> [Data to use]

[Start of section]

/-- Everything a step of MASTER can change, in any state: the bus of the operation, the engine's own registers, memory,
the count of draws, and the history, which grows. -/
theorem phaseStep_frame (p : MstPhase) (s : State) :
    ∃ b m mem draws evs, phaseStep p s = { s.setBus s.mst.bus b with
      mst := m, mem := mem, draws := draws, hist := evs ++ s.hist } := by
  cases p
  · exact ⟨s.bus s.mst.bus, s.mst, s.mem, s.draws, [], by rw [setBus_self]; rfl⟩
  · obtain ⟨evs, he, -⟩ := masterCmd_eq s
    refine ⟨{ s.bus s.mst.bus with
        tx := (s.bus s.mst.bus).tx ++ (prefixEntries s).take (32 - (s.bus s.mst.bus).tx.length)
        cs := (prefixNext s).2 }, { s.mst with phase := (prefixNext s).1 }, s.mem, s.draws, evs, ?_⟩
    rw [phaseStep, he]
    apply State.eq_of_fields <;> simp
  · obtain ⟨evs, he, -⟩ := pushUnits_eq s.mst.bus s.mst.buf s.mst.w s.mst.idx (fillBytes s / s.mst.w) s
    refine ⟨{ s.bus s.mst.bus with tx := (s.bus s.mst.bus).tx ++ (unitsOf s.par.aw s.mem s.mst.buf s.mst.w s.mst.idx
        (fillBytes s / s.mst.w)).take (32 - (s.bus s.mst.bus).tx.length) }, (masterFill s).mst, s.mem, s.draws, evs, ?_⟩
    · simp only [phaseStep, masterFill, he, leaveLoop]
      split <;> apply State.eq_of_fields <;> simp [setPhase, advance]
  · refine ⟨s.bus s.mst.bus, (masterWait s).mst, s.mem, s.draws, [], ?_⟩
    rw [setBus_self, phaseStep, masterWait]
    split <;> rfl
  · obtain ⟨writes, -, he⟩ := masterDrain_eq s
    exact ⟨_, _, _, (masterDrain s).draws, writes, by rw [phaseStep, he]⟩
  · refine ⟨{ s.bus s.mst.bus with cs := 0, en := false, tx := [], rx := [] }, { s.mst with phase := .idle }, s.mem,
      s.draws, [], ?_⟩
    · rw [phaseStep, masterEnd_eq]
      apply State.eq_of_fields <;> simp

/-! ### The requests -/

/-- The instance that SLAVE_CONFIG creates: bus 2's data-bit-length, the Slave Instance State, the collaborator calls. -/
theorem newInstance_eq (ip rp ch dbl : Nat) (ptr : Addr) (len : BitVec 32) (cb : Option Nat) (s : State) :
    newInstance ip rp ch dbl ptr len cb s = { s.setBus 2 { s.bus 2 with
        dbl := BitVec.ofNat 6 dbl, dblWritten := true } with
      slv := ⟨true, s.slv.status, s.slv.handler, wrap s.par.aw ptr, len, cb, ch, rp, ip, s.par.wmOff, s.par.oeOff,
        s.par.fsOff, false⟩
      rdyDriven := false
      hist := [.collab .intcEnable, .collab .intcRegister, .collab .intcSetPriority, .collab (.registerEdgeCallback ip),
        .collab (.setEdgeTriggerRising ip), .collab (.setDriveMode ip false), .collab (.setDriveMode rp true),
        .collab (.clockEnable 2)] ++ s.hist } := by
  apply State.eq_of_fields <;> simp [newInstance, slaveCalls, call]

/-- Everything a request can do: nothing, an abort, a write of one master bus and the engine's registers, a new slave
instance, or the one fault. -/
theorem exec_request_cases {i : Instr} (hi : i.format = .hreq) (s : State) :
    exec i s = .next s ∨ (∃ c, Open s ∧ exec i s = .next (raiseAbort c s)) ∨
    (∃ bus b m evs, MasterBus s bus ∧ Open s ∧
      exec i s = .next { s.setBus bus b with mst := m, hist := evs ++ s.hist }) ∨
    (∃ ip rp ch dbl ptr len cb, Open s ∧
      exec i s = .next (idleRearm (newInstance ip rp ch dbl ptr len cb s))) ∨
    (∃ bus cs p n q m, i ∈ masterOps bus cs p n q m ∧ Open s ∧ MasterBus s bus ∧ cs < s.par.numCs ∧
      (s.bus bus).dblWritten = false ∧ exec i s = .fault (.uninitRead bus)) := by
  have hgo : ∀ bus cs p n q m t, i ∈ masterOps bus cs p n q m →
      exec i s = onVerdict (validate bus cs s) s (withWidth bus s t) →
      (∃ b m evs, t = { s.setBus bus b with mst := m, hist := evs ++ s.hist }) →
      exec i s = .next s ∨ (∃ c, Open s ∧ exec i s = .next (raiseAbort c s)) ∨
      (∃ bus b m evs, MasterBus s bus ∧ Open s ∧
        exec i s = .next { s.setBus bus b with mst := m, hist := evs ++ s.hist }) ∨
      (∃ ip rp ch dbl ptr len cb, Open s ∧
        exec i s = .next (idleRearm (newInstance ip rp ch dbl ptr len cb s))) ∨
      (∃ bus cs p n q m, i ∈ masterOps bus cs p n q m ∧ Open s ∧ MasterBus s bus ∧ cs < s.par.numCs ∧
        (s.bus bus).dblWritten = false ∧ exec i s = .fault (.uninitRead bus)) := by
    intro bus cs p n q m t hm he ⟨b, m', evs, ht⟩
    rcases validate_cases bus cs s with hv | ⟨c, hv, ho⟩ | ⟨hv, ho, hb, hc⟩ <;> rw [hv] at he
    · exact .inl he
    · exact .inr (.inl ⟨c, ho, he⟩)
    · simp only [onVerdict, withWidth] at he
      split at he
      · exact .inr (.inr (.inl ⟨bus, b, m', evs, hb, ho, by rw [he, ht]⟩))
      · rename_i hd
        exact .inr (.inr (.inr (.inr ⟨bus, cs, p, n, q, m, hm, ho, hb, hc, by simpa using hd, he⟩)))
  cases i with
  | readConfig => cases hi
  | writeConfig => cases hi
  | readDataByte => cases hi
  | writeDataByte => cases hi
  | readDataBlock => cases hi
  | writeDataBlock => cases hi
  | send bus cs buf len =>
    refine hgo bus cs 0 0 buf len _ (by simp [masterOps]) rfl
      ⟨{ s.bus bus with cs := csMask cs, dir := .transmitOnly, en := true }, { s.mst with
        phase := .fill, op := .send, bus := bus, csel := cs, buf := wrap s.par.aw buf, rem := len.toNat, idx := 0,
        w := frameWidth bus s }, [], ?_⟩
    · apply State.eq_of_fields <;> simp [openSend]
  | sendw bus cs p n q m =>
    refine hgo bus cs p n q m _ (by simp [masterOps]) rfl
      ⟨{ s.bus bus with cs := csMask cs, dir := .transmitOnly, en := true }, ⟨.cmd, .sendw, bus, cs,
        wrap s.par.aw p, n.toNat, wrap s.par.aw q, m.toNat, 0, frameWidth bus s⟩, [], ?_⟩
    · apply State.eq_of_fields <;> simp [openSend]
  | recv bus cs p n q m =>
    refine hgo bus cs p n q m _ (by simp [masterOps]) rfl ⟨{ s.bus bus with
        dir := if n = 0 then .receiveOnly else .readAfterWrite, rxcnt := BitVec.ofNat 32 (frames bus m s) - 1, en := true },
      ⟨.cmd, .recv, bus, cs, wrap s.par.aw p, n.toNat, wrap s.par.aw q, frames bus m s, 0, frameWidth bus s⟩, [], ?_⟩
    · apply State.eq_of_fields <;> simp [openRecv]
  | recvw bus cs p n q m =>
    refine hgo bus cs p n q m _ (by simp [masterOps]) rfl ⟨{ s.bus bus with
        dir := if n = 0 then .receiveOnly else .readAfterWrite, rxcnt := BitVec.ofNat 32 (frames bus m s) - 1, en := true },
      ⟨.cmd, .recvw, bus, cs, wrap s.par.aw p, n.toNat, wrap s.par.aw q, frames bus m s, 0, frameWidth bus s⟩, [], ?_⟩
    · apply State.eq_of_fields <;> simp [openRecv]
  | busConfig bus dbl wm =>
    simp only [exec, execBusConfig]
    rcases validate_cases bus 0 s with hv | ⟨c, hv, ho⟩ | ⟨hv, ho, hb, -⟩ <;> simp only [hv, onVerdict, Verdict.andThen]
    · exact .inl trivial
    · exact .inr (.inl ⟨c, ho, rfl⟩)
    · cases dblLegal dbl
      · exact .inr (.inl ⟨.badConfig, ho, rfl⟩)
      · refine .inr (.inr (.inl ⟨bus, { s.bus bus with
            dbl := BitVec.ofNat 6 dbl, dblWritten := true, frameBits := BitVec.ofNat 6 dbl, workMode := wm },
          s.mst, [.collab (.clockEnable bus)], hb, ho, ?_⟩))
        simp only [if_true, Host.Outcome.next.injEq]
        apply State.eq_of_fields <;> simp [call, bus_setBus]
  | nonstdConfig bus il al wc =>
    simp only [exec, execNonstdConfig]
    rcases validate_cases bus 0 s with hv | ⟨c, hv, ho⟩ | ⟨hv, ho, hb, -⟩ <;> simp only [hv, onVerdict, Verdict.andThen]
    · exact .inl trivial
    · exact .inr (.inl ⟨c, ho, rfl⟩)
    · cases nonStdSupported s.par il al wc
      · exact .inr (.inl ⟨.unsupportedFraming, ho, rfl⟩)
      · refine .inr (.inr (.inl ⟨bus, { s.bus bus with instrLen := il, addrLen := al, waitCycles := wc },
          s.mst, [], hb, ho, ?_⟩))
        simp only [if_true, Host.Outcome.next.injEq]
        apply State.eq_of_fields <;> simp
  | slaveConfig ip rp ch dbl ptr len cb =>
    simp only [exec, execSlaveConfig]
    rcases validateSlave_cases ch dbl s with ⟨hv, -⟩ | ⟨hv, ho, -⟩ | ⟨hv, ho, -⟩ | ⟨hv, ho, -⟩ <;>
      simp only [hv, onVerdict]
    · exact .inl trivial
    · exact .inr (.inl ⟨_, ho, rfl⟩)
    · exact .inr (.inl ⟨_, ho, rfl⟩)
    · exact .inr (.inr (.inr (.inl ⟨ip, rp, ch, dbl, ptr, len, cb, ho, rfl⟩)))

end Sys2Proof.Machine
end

[End of section]

In the listing, find every line containing the word "fault" and list it.

instance, or the one fault. -/
      (s.bus bus).dblWritten = false ∧ exec i s = .fault (.uninitRead bus)) := by
        (s.bus bus).dblWritten = false ∧ exec i s = .fault (.uninitRead bus)) := by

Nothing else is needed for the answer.